Je questionne autour de moi mes copines, ma mère, tout le monde quoi, pour savoir si je suis la seule au monde à trimballer cet affligeant handicap. Que dis-je ? Cette maladie même, si j’en crois ce que je trouve sur Internet : chute des cheveux, baisse de la libido, prise de poids, dépression...
Non, je ne suis pas la seule, me disent-elles. Je m’en doutais un peu… Et chacune d’y aller de son conseil : les fans de médicaments me vantent les hormones. Pas envie d’essayer, jouer avec ces bestioles invisibles qui ont l’air de tout régenter dans mon intérieur me fait peur. Les adeptes des graines germées et des médecines alternatives me parlent acupuncture et compléments alimentaires. J’entrevois le temps qui me reste à vivre jalonné de gélules, d’huiles essentielles et de séances de piqûres à intervalles plus ou moins réguliers…
Fatiguée d’avance, je rends les armes : mon radiateur devra rester discret. Un point, c’est tout.
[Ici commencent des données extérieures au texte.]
@[simp] theorem addWait_ram (s : State) : (addWait s).ram = s.ram := rfl
@[simp] theorem addWait_dma (s : State) : (addWait s).dma = s.dma := rfl
@[simp] theorem addWait_pad0 (s : State) : (addWait s).pad0 = s.pad0 := rfl
@[simp] theorem addWait_pad1 (s : State) : (addWait s).pad1 = s.pad1 := rfl
@[simp] theorem addWait_ppu (s : State) : (addWait s).ppu = s.ppu := rfl
@[simp] theorem addWait_apu (s : State) : (addWait s).apu = s.apu := rfl
@[simp] theorem addWait_master (s : State) : (addWait s).master = s.master := rfl
@[simp] theorem addWait_cyc (s : State) : (addWait s).cyc = s.cyc := rfl
@[simp] theorem addWait_cart (s : State) : (addWait s).cart = s.cart := rfl
@[simp] theorem addWait_cfg (s : State) : (addWait s).cfg = s.cfg := rfl
@[simp] theorem addWait_pixel (s : State) : (addWait s).pixel = s.pixel := rfl
@[simp] theorem addWait_sound (s : State) : (addWait s).sound = s.sound := rfl
@[simp] theorem addWait_cpu_a (s : State) : (addWait s).cpu.a = s.cpu.a := rfl
@[simp] theorem addWait_cpu_x (s : State) : (addWait s).cpu.x = s.cpu.x := rfl
@[simp] theorem addWait_cpu_y (s : State) : (addWait s).cpu.y = s.cpu.y := rfl
@[simp] theorem addWait_cpu_s (s : State) : (addWait s).cpu.s = s.cpu.s := rfl
@[simp] theorem addWait_cpu_pc (s : State) : (addWait s).cpu.pc = s.cpu.pc := rfl
@[simp] theorem addWait_cpu_n (s : State) : (addWait s).cpu.n = s.cpu.n := rfl
@[simp] theorem addWait_cpu_v (s : State) : (addWait s).cpu.v = s.cpu.v := rfl
@[simp] theorem addWait_cpu_b (s : State) : (addWait s).cpu.b = s.cpu.b := rfl
@[simp] theorem addWait_cpu_d (s : State) : (addWait s).cpu.d = s.cpu.d := rfl
@[simp] theorem addWait_cpu_i (s : State) : (addWait s).cpu.i = s.cpu.i := rfl
@[simp] theorem addWait_cpu_z (s : State) : (addWait s).cpu.z = s.cpu.z := rfl
@[simp] theorem addWait_cpu_c (s : State) : (addWait s).cpu.c = s.cpu.c := rfl
@[simp] theorem addWait_cpu_waitCycles (s : State) : (addWait s).cpu.waitCycles = s.cpu.waitCycles + 1 := rfl
@[simp] theorem addWait_cpu_nmiLatch (s : State) : (addWait s).cpu.nmiLatch = s.cpu.nmiLatch := rfl
@[simp] theorem addWait_cpu_irqLatch (s : State) : (addWait s).cpu.irqLatch = s.cpu.irqLatch := rfl

/-! ### Updates of the CPU registers -/

@[simp] theorem Cpu.setZN_a (c : Cpu) (v : Byte) : (c.setZN v).a = c.a := rfl
@[simp] theorem Cpu.setZN_x (c : Cpu) (v : Byte) : (c.setZN v).x = c.x := rfl
@[simp] theorem Cpu.setZN_y (c : Cpu) (v : Byte) : (c.setZN v).y = c.y := rfl
@[simp] theorem Cpu.setZN_s (c : Cpu) (v : Byte) : (c.setZN v).s = c.s := rfl
@[simp] theorem Cpu.setZN_pc (c : Cpu) (v : Byte) : (c.setZN v).pc = c.pc := rfl
@[simp] theorem Cpu.setZN_n (c : Cpu) (v : Byte) : (c.setZN v).n = bit v 7 := rfl
@[simp] theorem Cpu.setZN_v (c : Cpu) (v : Byte) : (c.setZN v).v = c.v := rfl
@[simp] theorem Cpu.setZN_b (c : Cpu) (v : Byte) : (c.setZN v).b = c.b := rfl
@[simp] theorem Cpu.setZN_d (c : Cpu) (v : Byte) : (c.setZN v).d = c.d := rfl
@[simp] theorem Cpu.setZN_i (c : Cpu) (v : Byte) : (c.setZN v).i = c.i := rfl
@[simp] theorem Cpu.setZN_z (c : Cpu) (v : Byte) : (c.setZN v).z = (v == 0) := rfl
@[simp] theorem Cpu.setZN_c (c : Cpu) (v : Byte) : (c.setZN v).c = c.c := rfl
@[simp] theorem Cpu.setZN_waitCycles (c : Cpu) (v : Byte) : (c.setZN v).waitCycles = c.waitCycles := rfl
@[simp] theorem Cpu.setZN_nmiLatch (c : Cpu) (v : Byte) : (c.setZN v).nmiLatch = c.nmiLatch := rfl
@[simp] theorem Cpu.setZN_irqLatch (c : Cpu) (v : Byte) : (c.setZN v).irqLatch = c.irqLatch := rfl

@[simp] theorem Cpu.setP_a (c : Cpu) (v : Byte) : (c.setP v).a = c.a := rfl
@[simp] theorem Cpu.setP_x (c : Cpu) (v : Byte) : (c.setP v).x = c.x := rfl
@[simp] theorem Cpu.setP_y (c : Cpu) (v : Byte) : (c.setP v).y = c.y := rfl
@[simp] theorem Cpu.setP_s (c : Cpu) (v : Byte) : (c.setP v).s = c.s := rfl
@[simp] theorem Cpu.setP_pc (c : Cpu) (v : Byte) : (c.setP v).pc = c.pc := rfl
@[simp] theorem Cpu.setP_n (c : Cpu) (v : Byte) : (c.setP v).n = bit v 7 := rfl
@[simp] theorem Cpu.setP_v (c : Cpu) (v : Byte) : (c.setP v).v = bit v 6 := rfl
@[simp] theorem Cpu.setP_b (c : Cpu) (v : Byte) : (c.setP v).b = c.b := rfl
@[simp] theorem Cpu.setP_d (c : Cpu) (v : Byte) : (c.setP v).d = bit v 3 := rfl
@[simp] theorem Cpu.setP_i (c : Cpu) (v : Byte) : (c.setP v).i = bit v 2 := rfl
@[simp] theorem Cpu.setP_z (c : Cpu) (v : Byte) : (c.setP v).z = bit v 1 := rfl
@[simp] theorem Cpu.setP_c (c : Cpu) (v : Byte) : (c.setP v).c = bit v 0 := rfl
@[simp] theorem Cpu.setP_waitCycles (c : Cpu) (v : Byte) : (c.setP v).waitCycles = c.waitCycles := rfl
@[simp] theorem Cpu.setP_nmiLatch (c : Cpu) (v : Byte) : (c.setP v).nmiLatch = c.nmiLatch := rfl
@[simp] theorem Cpu.setP_irqLatch (c : Cpu) (v : Byte) : (c.setP v).irqLatch = c.irqLatch := rfl

@[simp] theorem Cpu.loadA_a (c : Cpu) (v : Byte) : (c.loadA v).a = v := rfl
@[simp] theorem Cpu.loadA_x (c : Cpu) (v : Byte) : (c.loadA v).x = c.x := rfl
@[simp] theorem Cpu.loadA_y (c : Cpu) (v : Byte) : (c.loadA v).y = c.y := rfl
@[simp] theorem Cpu.loadA_s (c : Cpu) (v : Byte) : (c.loadA v).s = c.s := rfl
@[simp] theorem Cpu.loadA_pc (c : Cpu) (v : Byte) : (c.loadA v).pc = c.pc := rfl
@[simp] theorem Cpu.loadA_n (c : Cpu) (v : Byte) : (c.loadA v).n = bit v 7 := rfl
@[simp] theorem Cpu.loadA_v (c : Cpu) (v : Byte) : (c.loadA v).v = c.v := rfl
@[simp] theorem Cpu.loadA_b (c : Cpu) (v : Byte) : (c.loadA v).b = c.b := rfl
@[simp] theorem Cpu.loadA_d (c : Cpu) (v : Byte) : (c.loadA v).d = c.d := rfl
@[simp] theorem Cpu.loadA_i (c : Cpu) (v : Byte) : (c.loadA v).i = c.i := rfl
@[simp] theorem Cpu.loadA_z (c : Cpu) (v : Byte) : (c.loadA v).z = (v == 0) := rfl
@[simp] theorem Cpu.loadA_c (c : Cpu) (v : Byte) : (c.loadA v).c = c.c := rfl
@[simp] theorem Cpu.loadA_waitCycles (c : Cpu) (v : Byte) : (c.loadA v).waitCycles = c.waitCycles := rfl
@[simp] theorem Cpu.loadA_nmiLatch (c : Cpu) (v : Byte) : (c.loadA v).nmiLatch = c.nmiLatch := rfl
@[simp] theorem Cpu.loadA_irqLatch (c : Cpu) (v : Byte) : (c.loadA v).irqLatch = c.irqLatch := rfl
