-- ==== Sys2Proof/Laws/PerInstr.lean ====
section
/-! SUPPORT. Statements made of every instruction of the table, one lemma for each constructor. -/

namespace Sys2Proof.Laws.EncodedLength

/-- The encoding has the length the fetch derives from its first byte: the opcode byte and as many operand bytes
as the opcode asks for (spec/30_encoding.md rules R110, R111). -/
def Statement (i : Instr) : Prop := (encode i).length = operandCount (opcode i) + 1

/-- The statement from the opcode byte and its operand count. -/
theorem of {i : Instr} (op : Byte) (n : Nat) (ho : opcode i = op) (hl : (encode i).length = n + 1)
    (hc : operandCount op = n) : Statement i := by
  unfold Statement
  rw [ho, hl, hc]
La vie est bien faite : au moment même où l'hologramme vient subrepticement envelopper mon corps tombé dans les oubliettes, un livre* me donne une nouvelle clé. Il vient me dire, ni plus ni moins, que la ménopause n’est pas la même pour toutes sous toutes les latitudes, et surtout dans toutes les cultures. Dans certaines régions du monde, elle est vécue tout autrement. Le sang menstruel ayant cessé de les rendre « impures », les femmes indiennes, par exemple, accèdent à un statut dominant qui les dispense des corvées au profit (!) des plus jeunes. Quelque part en Océanie, les femmes ménopausées, enfin libérées de la peur d’enfanter, se jettent sur leurs hommes avec un appétit qu’elles ne connaissent qu’à cette période de leur vie.
Ce passage brutal du statut de « consommable » à celui d’invisible serait donc un fait culturel, et non un événement biologique aux conséquences inéluctables, comme la pousse des dents ou l’arrivée des règles ?
Alors mes sœurs, ne rêvons pas, nous ne parviendrons pas, d’un claquement de doigts, à inverser la vapeur de nos bouffées de chaleur. En attendant que les conséquences pourries de ce fait culturel nous abandonnent enfin, mettons en pratique, nous qui sommes arrivées à cette échéance, quelques bons usages : cessons de marcher dans la rue telles des fantômes sous leurs draps blancs. Au lieu d’accepter cette « maladie » dont tous (et toutes) nous disent que nous sommes atteintes, savourons chaque mois les jours de galère auxquels nous échappons, ainsi que toutes les heures gagnées sur la chasse aux poils. Vivons sans nous soucier du désir des hommes comme s’il était notre unique raison d’être au monde. Peut-être serons-nous vues comme nous sommes, je veux dire comme les personnes que nous sommes, et les regards deviendront-ils – comment dire ? – simplement humains…
Et vous qui êtes encore sur le marché des « consommables », je vous souhaite d’envisager autrement ce passage de la vie. D’accord, « la vieillesse est un naufrage », comme disait De Gaulle, il faut bien reconnaître qu’il n’avait pas entièrement tort. Mais de tous les outrages qu’elle nous fait subir, la ménopause n’est pas le pire : elle nous libère, alors célébrons au moins cette victoire et ne regrettons pas nos chaînes…
*La Maladie a-t-elle un sens ? Enquête au-delà des croyances, Thierry Janssen, Fayard, 2008.
Pour aller plus loin, 4 épisodes de la série documentaire LSD, « Ménopause pour tout le monde » (France Culture, Perrine Kervran, mars 2021) à écouter en podcast.